- John Gibson
Welcome to your June subscription. For this month, from Burundi, a clean and fresh washed lot from the Nkonge Hill in Burundi, and from Colombia, the distinct and wild Potosí, an XO Natural process from the wizards at Cafe Granja La Esperanza. After working with a Honey processed lot from the Nkonge Hill for the last few weeks, we are convinced the washed lot will be just as special, and test roasts have been showing off this potential. Potosí is also a returning coffee, we purchased this wild and heavy natural for the first time last year, the first year Cafe Granja had ever offered their exacting and precise XO Natural process. This process creates the aromatic complexity and heavy sweetness of a natural coffee, but also maintains the fresh and bright characteristics of washed Colombian coffees, for a unique and delicious cup.
The Herrera family purchased Finca Potosí in 1945 and planted several varieties that were unusual for Colombia at the time, including yellow and red Bourbon. This started the Granja tradition of experimentation, leading to some recognition by other farmers in the Cauca Valley. The years that followed were very productive, and the large family of 14 children did much of the farm work themselves, but two brothers took particular interest in coffee production, and in the late 1990’s, Rigoberto and Luis took over the family business and started the push towards what Granja is now. They purchased more small farms to add to their portfolio, and began the process of converting all of their coffee growing to use organic practices. They also looked outside Colombia for further insight, and jumped at the opportunity to lease a small farm in Panama. Rigoberto moved, and his years of producing experience were all too obvious, their lot of Geisha won the Best of Panama within 2 years. When Rigoberto returned to Granja, he brought back not only experience, but Panamanian Geisha seeds. These seeds were the foundation for the next stage of growth, beginning to chase extraordinary flavour profiles and the super high end specialty market. The experience of bringing a Panamanian varietal to Colombia was pivotal to Granja in their endeavour to adapt more exotic varietals to the Colombian soil, showcasing a wide view of the Cauca Valley terroir. They have also begun to experiment with unique processing, using tank fermentation to create incredible control over initial in-cherry fermentations, for both their washed and natural coffees. They also use mechanical drying extensively, allowing very tight control over length and degree of drying. This type of fermentation results in very low water usage, compared especially to traditional washed processing. This is another of Granja’s core values, focussing on sustainability. They have also worked very hard on maintaining local floral and fauna, using waste products from the farm to fire their mechanical driers, and switching to organic farming methods.

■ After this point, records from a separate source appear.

-- ==== Sys2Proof/Safety.lean ====
section
/-! DEFINITION. What a safe run is, and the words in which claims speak of a step: canonical states, what a register holds
after writes, and what an instruction leaves as it was. -/

namespace Sys2Proof

/-- The fields of an unguarded word without drain and hint. -/
def Fields.plain (k : Bool) (mod d a b c asel bsel : Nat) (ext : Ext) : Fields where
  guard := { ga := 7, gan := false, gb := 7, gbn := false }
  drain := false
  hint := 0
  k := k
  mod := BitVec.ofNat 4 mod
  d := BitVec.ofNat 8 d
  a := BitVec.ofNat 8 a
  b := BitVec.ofNat 8 b
  c := BitVec.ofNat 8 c
  bsel := BitVec.ofNat 2 bsel
  asel := BitVec.ofNat 2 asel
  ext := ext

/-- The assigned opcodes of R61, as ranges. -/
def opcodeRanges : List (Nat × Nat) :=
  [(0x001, 0x00B), (0x040, 0x04E), (0x060, 0x068), (0x080, 0x092), (0x0A0, 0x0A3), (0x0C0, 0x0CB), (0x0F0, 0x0F0),
   (0x100, 0x102), (0x110, 0x11A), (0x140, 0x144), (0x180, 0x187), (0x1C0, 0x1CA), (0x200, 0x204), (0x210, 0x213),
   (0x220, 0x224), (0x240, 0x244), (0x280, 0x283), (0x290, 0x293), (0x2C0, 0x2C5), (0x2D0, 0x2D1), (0x300, 0x306),
   (0x340, 0x345), (0x380, 0x384), (0x388, 0x388), (0x38C, 0x38D), (0x3A0, 0x3A1)]

end Sys2Proof

namespace Sys2Proof.Machine

/-! ## Safe runs -/

/-- The machine goes on: it neither stops at a device register that no chapter defines nor meets an instruction without a
meaning. -/
def State.goesOn (s : State) : Prop := ∃ t, step s = .next t

/-- `n` steps all go on. -/
def State.safeFor : Nat → State → Prop
  | 0, _ => True
  | n + 1, s => ∃ t, step s = .next t ∧ t.safeFor n

/-! ## Canonical states -/

/-- The registers of a warp in canonical form. -/
def RegFile.wf (r : RegFile) : Bool := twf 0 r.v && twf 0 r.s && twf 0 r.p && twf 0 r.x && twf 0 r.h

/-- A warp whose registers are in canonical form, and whose record of the run holds register values. -/
def Warp.wf (w : Warp) : Bool := w.regs.wf && w.run.all fun r => decide (r.old < 2 ^ 32)

/-- The memories that a state holds by byte address. -/
def State.memoryWf (s : State) : Bool := Memory.wf s.mem && Memory.wf s.hostMem && Memory.wf s.peerMem

/-- The keys of a table rise. -/
def rising {α : Type} : Table α → Bool
  | [] => true
  | [_] => true
  | (k, _) :: (k', v) :: t => decide (k < k') && rising ((k', v) :: t)

def Block.ordered (b : Block) : Bool := rising b.barriers && rising b.handles && rising b.spad

def Core.ordered (c : Core) : Bool :=
  rising c.l1 && rising c.slots && rising c.watches && rising c.last && rising c.sampled && rising c.queues && rising c.acc &&
  rising c.sideM && rising c.sideL

def Die.ordered (d : Die) : Bool := rising d.l2 && rising d.homeWatches

def Conv.ordered (c : Conv) : Bool := rising c.captured && rising c.agents

/-- The keys of every table of the state rise. -/
def State.ordered (s : State) : Bool :=
  rising s.blocks && rising s.clusters && rising s.launches && rising s.ops && rising s.cores && rising s.dies &&
  rising s.procs && rising s.placements && rising s.convs && rising s.heard &&
  rising s.links && rising s.ranges && rising s.tray && rising s.leases && rising s.rung && rising s.poison &&
  rising s.homeLines && rising s.dir && rising s.clocks && rising s.platform.islands && rising s.platform.keys &&
  rising s.platform.slots && rising s.package.drops && rising s.group.drops &&
  (s.blocks.all fun x => x.2.ordered) && (s.clusters.all fun x => rising x.2) && (s.cores.all fun x => x.2.ordered) &&
  (s.dies.all fun x => x.2.ordered) && (s.convs.all fun x => x.2.all Conv.ordered) && (s.links.all fun x => rising x.2.waves)

/-- The scoreboard entries of a warp have names that it has given. -/
def Warp.named (w : Warp) : Bool := w.score.all fun e => decide (e.id < w.nextId)

/-- Every memory and every register file is in canonical form, the keys of every table rise, and no scoreboard entry has a
name that is still to be given. -/
def State.canonical (s : State) : Bool :=
  s.memoryWf && s.ordered && (s.warp :: s.others).all fun w => w.wf && w.named
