/-! ## Wakes, debug, the fault queue and pre-emption -/

/-- R363, R416, R418 to R423, R430, R435, R439, R442 to R444, R448, R459: what the events around a core do. A wake event ends a
HALT or is kept; a write to WAKE sends wake events and starts a core again that a double trap halted; SUPROOT is set; a park
ends; a stop request writes DBGCTL; the sampler writes a record; a home watchpoint reports; the oldest waiting record enters the
fault queue; and CORECTL halts, resumes and discards. -/
def Obligations.SystemEvents : Prop :=
  ∀ (s : State) (die : Nat), s.canonical = true →
    let d := s.dieAt die
    let on (core : Nat) (w : Warp) : Prop := w.id.die = die ∧ w.id.core = core
    (∀ v, let asleep (q : Quad) : Prop := q.wait = .vesperHalt ∧ q.operand ≠ 0
      let wake (q : Quad) : Quad := if q.wait = .vesperHalt ∧ q.operand ≠ 0 then
        { q with operand := 0, wait := if q.operand = 2 then .none else .vesperHalt } else q
      ((∃ w ∈ s.warps, on (64 + v) w ∧ ∃ q ∈ w.quads, asleep q) →
        ∃ t : State, exec (.wakeEvent die v) s = .next t ∧ t = { s with warp := t.warp, others := t.others } ∧
          ((s.warp.live = true ∧ on (64 + v) s.warp) → t.warp = { s.warp with quads := s.warp.quads.map wake }) ∧
          (¬ (s.warp.live = true ∧ on (64 + v) s.warp) → t.warp = s.warp) ∧
          ∀ w ∈ s.others, w.live = true → on (64 + v) w → { w with quads := w.quads.map wake } ∈ t.others) ∧
      ((∀ w ∈ s.warps, on (64 + v) w → ∀ q ∈ w.quads, ¬ asleep q) →
        ∃ t : State, exec (.wakeEvent die v) s = .next t ∧ t = { s with cores := t.cores } ∧
          (t.coreAt die (64 + v)).ves = { (s.coreAt die (64 + v)).ves with woken := true })) ∧
    (∀ mask : BitVec 4, (∀ v < 4, mask.getLsbD v = true → (s.coreAt die (64 + v)).ves.down = false) →
      exec (.wake die mask) s = .next { s with
        agenda := s.agenda ++ ((List.range 4).filter mask.getLsbD).map fun v => Instr.wakeEvent die v }) ∧
    (∀ v < 4, (s.coreAt die (64 + v)).ves.down = true → ∃ t : State, exec (.wake die (BitVec.ofNat 4 (2 ^ v))) s = .next t ∧
      t.agenda = s.agenda ∧ (t.coreAt die (64 + v)).ves = { (s.coreAt die (64 + v)).ves with down := false } ∧
      ∀ w ∈ t.warps, on (64 + v) w → w.halted = false ∧ w.user = false ∧
        ∀ q ∈ w.quads, q.pc = (s.coreAt die (64 + v)).ves.tvec ∧ q.wait = .none) ∧
    (∀ value, ∃ t : State, exec (.suproot die value) s = .next t ∧ t = { s with dies := t.dies } ∧
      t.dieAt die = { d with regs := { d.regs with suproot := value &&& 0x007FFFFFFFFFFFFF#64 } } ∧ ∀ k, k ≠ die → t.dieAt k = s.dieAt k) ∧
    (∀ resolved, s.warp.live = true →
      let id := s.warp.id
      let clear (q : Quad) : Quad := if q.wait = .pagePark then { q with wait := .none, operand := 0 } else q
      ((∃ r ∈ (s.dieAt id.die).waiting, r.warp = some id) → exec (.parkReplay id resolved) s =
        .next { s with agenda := s.agenda ++ [Instr.parkReplay id resolved] }) ∧
      ((∀ r ∈ (s.dieAt id.die).waiting, r.warp ≠ some id) → exec (.parkReplay id resolved) s = .next { s with
        warp := match s.warp.parked with
          | none => { s.warp with quads := s.warp.quads.map clear }
          | some r =>
            if r.park then { s.warp with quads := s.warp.quads.map clear, parked := some { r with unresolved := !resolved } }
            else { s.warp with parked := none, replays := { r with unresolved := !resolved } :: s.warp.replays } })) ∧
    (∀ core v, core < 64 → ∃ t : State, exec (.stopRequest die core v) s = .next t ∧ t = { s with cores := t.cores } ∧
      t.coreAt die core = { s.coreAt die core with dbgctl := v &&& 0xFFFF001F#64 } ∧
      ∀ e c, coreKey e c ≠ coreKey die core → t.coreAt e c = s.coreAt e c) ∧
    ((d.regs.smpctl.getLsbD 16 = false ∨ ∀ n < 64, (s.coreAt die n).dbgctl.getLsbD 0 = false) →
      exec (.samplingCycle die) s = .next s) ∧
    (∀ n k w, d.regs.smpctl.getLsbD 16 = true → n < 64 → k < 4 → (∀ m < 64, (s.coreAt die m).dbgctl.getLsbD 0 = (m == n)) →
      s.rotationPick die n k = some w → (∀ j < 4, j ≠ k → s.rotationPick die n j = none) →
      let size := 2 ^ (d.regs.smpctl.toNat / 256 % 32)
      let ring := s.device * 2 ^ 55 + d.regs.smpbase.toNat + 256 * (d.regs.smptail.toNat % size)
      (d.regs.smptail.toNat + 2 ^ 32 - d.regs.smphead.toNat) % 2 ^ 32 ≠ size →
      s.Rests ring 256 → ring % 64 = 0 →
      ∃ (t : State) (x : _), exec (.samplingCycle die) s = .next t ∧ readBits t.homeByte ring 256 = (Sample.bits x).toNat ∧ OtherBytes s t ring 256 ∧
        x.mark = false ∧ x.issued = w.issued ∧ x.reason = BitVec.ofNat 5 (s.sampleReason w) ∧
        x.blamed = decide (s.sampleReason w = 2) ∧ x.blame = (if s.sampleReason w = 2 then w.blame else 0) ∧
        x.process = BitVec.ofNat 16 w.info.process ∧ x.warp = BitVec.ofNat 6 w.id.warp ∧ x.core = BitVec.ofNat 6 n ∧
        x.sched = BitVec.ofNat 2 k ∧ x.slot = BitVec.ofNat 4 (w.id.block % 16) ∧
        x.regions = w.regions.getD 2 0 ++ w.regions.getD 1 0 ++ w.regions.getD 0 0 ∧
        (t.dieAt die).regs = { d.regs with smptail := (d.regs.smptail + 1) &&& 0xFFFFFFFF#64 } ∧ t.free = s.free + 1) ∧
    (∀ pa mask kind slot srcDev srcDie pid,
      let c := Config.controllerOf (lineOf pa) % 3
      let watched (w : Watch) (x : Nat) : Prop := w.ctl.getLsbD 0 = true ∧ (∃ i < 128, mask.testBit i = true ∧ x = pa + i) ∧
        w.lo.toNat ≤ x ∧ x < w.hi.toNat ∧ w.mask.getLsbD (x % 64) = true
      let run := Instr.homeWatchReport die pa mask kind slot srcDev srcDie pid
      ((∀ k w, (k, w) ∈ d.homeWatches → k / 4 = c → ∀ x, ¬ watched w x) → exec run s = .next s) ∧
      (∀ k w lo hi, k < 4 → d.homeWatches = [(c * 4 + k, w)] → watched w lo → watched w hi → (∀ x, watched w x → lo ≤ x ∧ x ≤ hi) →
        ∃ (t : State) (r : FaultRecord), exec run s = .next t ∧ t = { s with dies := t.dies, agenda := s.agenda ++ [Instr.faultRecordEnqueue die] } ∧
          t.dieAt die = { d with waiting := d.waiting ++ [⟨r, none, none, false⟩] } ∧ r.kind = 7 ∧ r.addr = BitVec.ofNat 64 lo ∧
          r.info1 = BitVec.ofNat 64 (hi + 1) ∧ r.process = BitVec.ofNat 16 pid ∧ r.die = BitVec.ofNat 2 die ∧
          r.info0 = BitVec.ofNat 64 (k + 16 + c * 2 ^ 8 + kind * 2 ^ 10 + slot * 2 ^ 16 + srcDev * 2 ^ 21 + srcDie * 2 ^ 30))) ∧
    (d.waiting = [] → exec (.faultRecordEnqueue die) s = .next s) ∧
    (∀ r rest, d.waiting = r :: rest →
      let size := 2 ^ (d.regs.fqctl.toNat % 32)
      let used := (d.regs.fqtail.toNat + 2 ^ 32 - d.regs.fqhead.toNat) % 2 ^ 32
      let place := s.device * 2 ^ 55 + (d.regs.fqbase.toNat + 512 * (d.regs.fqtail.toNat % size)) % 2 ^ 55
      let sync := s.device * 2 ^ 55 + d.regs.fqsync.toNat % 2 ^ 55
      let ready := d.regs.fqSet = true ∧ d.regs.fqCtlSet = true
      (¬ ready → exec (.faultRecordEnqueue die) s = .next { s with agenda := s.agenda ++ [Instr.faultRecordEnqueue die] }) ∧
      (ready → size ≤ used → ∃ t : State, exec (.faultRecordEnqueue die) s = .next t ∧
        t = { s with dies := t.dies, agenda := s.agenda ++ [Instr.faultRecordEnqueue die] } ∧
        t.dieAt die = { d with
          waiting := d.waiting.map fun x => { x with late := true }
          regs := { d.regs with fqfull := d.regs.fqfull + BitVec.ofNat 64 (d.waiting.filter fun x => !x.late).length } }) ∧
      (ready → used < size → s.Rests place 512 → place % 512 = 0 → s.Rests sync 64 → sync % 64 = 0 → place / 512 ≠ sync / 512 →
        (∀ k, (s.l2Lines k).length < 15) → (∀ k, (s.dieAt k).homeWatches = []) →
        ∃ t : State, exec (.faultRecordEnqueue die) s = .next t ∧ readBits t.homeByte place 512 = r.body.bits.toNat ∧
          readBits t.homeByte sync 64 = syncAdd 1 (readBits s.homeByte sync 64) ∧
          (∀ b, b < 2 ^ 61 → b ∉ bytesTouched place 512 → b ∉ bytesTouched sync 64 → t.homeByte b = s.homeByte b) ∧
          t.dieAt die = { d with waiting := rest, regs := { d.regs with fqtail := (d.regs.fqtail + 1) &&& 0xFFFFFFFF#64 } } ∧
          t.agenda = s.agenda ++ [Instr.wakeEvent die 0, .wakeEvent die 1, .wakeEvent die 2, .wakeEvent die 3] ∧ t.warp = s.warp ∧
          ∀ c, r.stops = some c → t.coreAt die c =
            { s.coreAt die c with byTrap := (s.coreAt die c).byTrap || (s.coreAt die c).trapped })) ∧
    ∀ core,
      let c := s.coreAt die core
      let stands := c.halt = .halted ∨ c.byTrap = true
      (c.trapped = true ∨ c.halt ≠ .running → exec (.corectlHalt die core) s = .next s) ∧
      (c.trapped = false → c.halt = .running → ∃ t : State, exec (.corectlHalt die core) s = .next t ∧
        t = { s with cores := t.cores, agenda := s.agenda ++ [Instr.haltCompletion die core] } ∧
        t.coreAt die core = { c with halt := .halting, cause := .preempt }) ∧
      (c.trapped = false → c.halt ≠ .halting → exec (.haltCompletion die core) s = .next s) ∧
      (c.trapped = true ∨ c.halt = .halting → ∃ t : State, exec (.haltCompletion die core) s = .next t ∧
        (∀ w ∈ t.warps, on core w → w.halted = true) ∧ (∀ b, t.homeByte b = s.homeByte b) ∧
        (s.warp.live = true → on core s.warp → s.warp.halted = false →
          t.warp.gang = [] ∧ t.warp.parked = none ∧ ∀ e ∈ t.warp.score, e.kind = .wait ∨ e.id ∈ s.lateLoads s.warp) ∧
        (c.halt ≠ .halting → t.coreAt die core = { c with haltAt := s.timer, grace := 0 } ∧ t.agenda = s.agenda ∧ t.dies = s.dies) ∧
        (c.halt = .halting → t.coreAt die core = { c with haltAt := s.timer, grace := 0, halt := .halted } ∧
          t.agenda = s.agenda ++ [Instr.faultRecordEnqueue die] ∧
          ∃ r : FaultRecord, t.dieAt die = { d with waiting := d.waiting ++ [⟨r, none, none, false⟩] } ∧ r.kind = 6 ∧
            r.core = BitVec.ofNat 6 core ∧ r.die = BitVec.ofNat 2 die ∧ r.info0 = BitVec.ofNat 64 (s.slotMask die core))) ∧
      (¬ stands → exec (.corectlResume die core) s = .next s ∧
        ∀ slot whole, exec (.corectlDiscard die core slot whole) s = .next s) ∧
      (stands → (∀ w ∈ s.warps, on core w → w.halted = true) →
        let kept (w : Warp) : Bool := (s.blockAt w.id.block).rotating
        ((∃ w ∈ s.warps, on core w ∧ kept w = false ∧ w.score ≠ []) → exec (.corectlResume die core) s =
          .next { s with agenda := s.agenda ++ [Instr.corectlResume die core] }) ∧
        ((∀ w ∈ s.warps, on core w → kept w = false → w.score = []) → ∃ t : State, exec (.corectlResume die core) s = .next t ∧
          t = { s with cores := t.cores, warp := t.warp, others := t.others } ∧
          t.coreAt die core = { c with trapped := false, byTrap := false, grace := 0, cause := .none, halt := .running } ∧
          (∀ w ∈ t.warps, on core w → w.halted = kept w) ∧
          (on core s.warp → s.warp.live = true → t.warp = { s.warp with halted := kept s.warp }))) ∧
      (stands → ∀ slot num whole, s.slotBlock die core slot = some num →
        let b := s.blockAt num
        ∃ t : State, exec (.corectlDiscard die core slot whole) s = .next t ∧ (t.blockAt num).place = .retired ∧
          (t.blockAt num).discarded = true ∧ (∀ w ∈ t.warps, w.id.block = num → w.isVesper = true) ∧
          (t.launchAt b.process b.launch).first = (s.launchAt b.process b.launch).first.or (some 4) ∧
          (whole = false → .blockRetirement num ∈ t.agenda ∧
            (t.launchAt b.process b.launch).ended = (s.launchAt b.process b.launch).ended) ∧
          (whole = true → ∀ n, (t.blockAt n).process = b.process → (t.blockAt n).launch = b.launch → (t.blockAt n).header.width ≠ 0 →
            (t.blockAt n).place = .retired)) ∧
      ((∀ slot whole, s.slotBlock die core slot = none → exec (.corectlDiscard die core slot whole) s = .next s))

This is the second year we have purchased this particular lot of a more ordinary varietal, a coffee that illustrates Granja’s continuing commitment to set a new standard for post-harvest processing and flavour enhancement. This lot of the San Juan varietal is grown on the original Granja farm, Finca Potosí. In the area around Finca Potosí, natural processing is often difficult or impossible due to very high average humidity of over 70%, and frequent rains during harvest. Cafe Granja La Esperanza have used a long in-cherry fermentation in temperature-controlled tanks, with the aim to create a coffee that matches and complements the complexity and balance of a barrel-aged cognac. After this fermentation of over 30 hours, the cherries are transferred to drying silos for a slow and controlled mechanical drying, making a full natural process possible in this humid and damp climate. Their meticulous production process has resulted in a coffee that creates a balance between primary terroir flavours, and secondary process-driven flavours, opening new flavour dimensions for coffee aficionados. In this cup, this means fresh and bright apple notes from the high altitude Cauca Valley terroir, combined with soft strawberry notes and a heavy molasses sweetness, like we’d expect from a great natural.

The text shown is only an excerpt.